## WHAT THE TASK ASKS
The entries below contain a stretch that opens with the line containing "else if n.nlba" and closes with the line containing "stopped := false, suspended"; set down that stretch exactly, both ends included, and nothing else.

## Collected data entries
-- ==== Sys2Proof/Machine/OpsIo.lean ====
section
/-! DEFINITION. Shared operations of the I/O commands: validation and arrival (R23 to R27, R366 to R370), what a read is read
from (R123, R136, R137), the admission of reads, writes, flushes and deallocates (R73, R79 to R90, R138), staging (R126 to
R136, R143) and the end of a command. -/

set_option linter.unusedVariables false

namespace Sys2Proof.Machine

/-! ### Validation and arrival -/

/-- The kind of an I/O opcode (Table 02-1). -/
def kindOf (op : Nat) (fua dealloc : Bool) : Kind :=
  match op with
  | 0x02 | 0x05 | 0x0C => .read
  | 0x01 => if fua then .fua else .write
  | 0x04 => .write
  | 0x08 => if dealloc then .dealloc else .write
  | 0x00 => .flush
  | 0x09 => if dealloc then .dealloc else .other
  | _ => .other

/-- Bytes an entry transfers between host and device: Read, Write and Compare. -/
def State.transferBytes (s : State) (e : IoEntry) (op : Nat) : Nat :=
  if op = 0x01 ∨ op = 0x02 ∨ op = 0x05 then (e.nlb + 1) * ((s.nsOf e.nsid).map (fun n => lbaBytes n.lbaf)).getD 512 else 0

/-- What an entry fails validation for (R335, R366 to R370, R378, R383, R676), in the order checked (log entry 17). -/
def State.validate (s : State) (e : IoEntry) (op : Nat) (dealloc : Bool) (ranges : List (Nat × Nat)) : Option Nat :=
  if e.fuse ≠ 0 ∨ e.dtype ≠ 0 ∨ e.wrap = true then some Sc.invalidField
  else if (e.win.map (fun g => decide (g ≠ e.fn))).getD false then some Sc.invalidField
  else match s.nsOf e.nsid with
    | none => some Sc.invalidNamespace
    | some n =>
      if !n.attached.contains e.fn then some Sc.invalidNamespace
      else if n.format.isSome then some Sc.formatInProgress
      else if (tabGet (fun _ => KSlot.reset) s.cip.slot n.slot).fenced ∧ n.cipher ≠ 0 then some Sc.accessDenied
      else if op = 0x00 then none
      else if op = 0x09 then
        if 256 < ranges.length then some Sc.invalidField
        else if ranges.any (fun r => decide (n.nlba < r.1 + r.2)) then some Sc.lbaRange else none
      else if 2 ^ 21 < s.transferBytes e op then some Sc.invalidField
      else if op = 0x08 ∧ dealloc = false ∧ 2 ^ 21 < (e.nlb + 1) * lbaBytes n.lbaf then some Sc.invalidField
      else if n.nlba < e.slba + e.nlb + 1 then some Sc.lbaRange
      else none

/-- The command record of an entry that has arrived at `now`, fetched under class `cls` and function epoch `epoch`. The range list of a
Dataset Management is read before it is admitted (R30). -/
def newCmd (e : IoEntry) (op : Nat) (kind : Kind) (cls now epoch bytes : Nat) (ranges : List (Nat × Nat)) : Cmd :=
  let lists := if e.win.isSome then 0 else e.lists + b2n (decide (op = 0x09))
  let first := if op = 0x09 then lists else 0
  { fn := e.fn, sq := e.sq, cid := e.cid, op := op, kind := kind, cls := cls, deadline := 0, start := now,
    phase := .offered, accepted := false, nsid := e.nsid, slba := e.slba, nlb := e.nlb + 1, bytes := bytes, lr := e.lr,
    fuaBit := e.fua, epoch := epoch, readEpochs := [], lists := lists, waitFrom := if 0 < first then some now else none, openReads := first, spans := [],
    stopped := false, suspended := false, earliest := 0, bookings := [], toStage := [], stageLeft := 0, by_ := 0, group := 0,
    zeroLbas := [], outcome := e.check, slotReads := [], staged := [], waitsFor := [], ius := [], pinned := [], replanned := false, prog := 0, rmw := [],
    waitsSeg := [], ranges := ranges, win := e.win, status := 0 }

/-- A command enters the list of those outstanding; one that fails validation ends at once and is not accepted (R23). -/
def State.enter (s : State) (c : Cmd) (bad : Option Nat) : State :=
  let c := { c with suspended := s.nsHeld c.nsid }
  let s := { s with cmds := s.cmds ++ [c] }
  match bad with
  | some st => s.endCmd c.fn c.sq c.cid st
  | none => s

/-- A fetched entry arrives (R28): the read of its queue entry is over, its clock starts, it is validated and offered. -/
def State.arrive (s : State) (e : IoEntry) (op : Nat) (dealloc : Bool) (ranges : List (Nat × Nat)) : State :=
  match s.sqOf e.fn e.sq with
  | none => s
  | some q =>
    let x := q.fetching.head?.getD (0, q.cls, s.fnEpoch e.fn)
    let s := s.setSq e.fn e.sq (some { q with fetching := q.fetching.tail, retried := false })
    let c := newCmd e op (kindOf op e.fua dealloc) x.2.1 s.now x.2.2 (s.transferBytes e op) ranges
    s.enter c (s.validate e op dealloc ranges)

## ANSWER SPACE
      else if n.nlba < e.slba + e.nlb + 1 then some Sc.lbaRange
      else none

/-- The command record of an entry that has arrived at `now`, fetched under class `cls` and function epoch `epoch`. The range list of a
Dataset Management is read before it is admitted (R30). -/
def newCmd (e : IoEntry) (op : Nat) (kind : Kind) (cls now epoch bytes : Nat) (ranges : List (Nat × Nat)) : Cmd :=
  let lists := if e.win.isSome then 0 else e.lists + b2n (decide (op = 0x09))
  let first := if op = 0x09 then lists else 0
  { fn := e.fn, sq := e.sq, cid := e.cid, op := op, kind := kind, cls := cls, deadline := 0, start := now,
    phase := .offered, accepted := false, nsid := e.nsid, slba := e.slba, nlb := e.nlb + 1, bytes := bytes, lr := e.lr,
    fuaBit := e.fua, epoch := epoch, readEpochs := [], lists := lists, waitFrom := if 0 < first then some now else none, openReads := first, spans := [],
    stopped := false, suspended := false, earliest := 0, bookings := [], toStage := [], stageLeft := 0, by_ := 0, group := 0,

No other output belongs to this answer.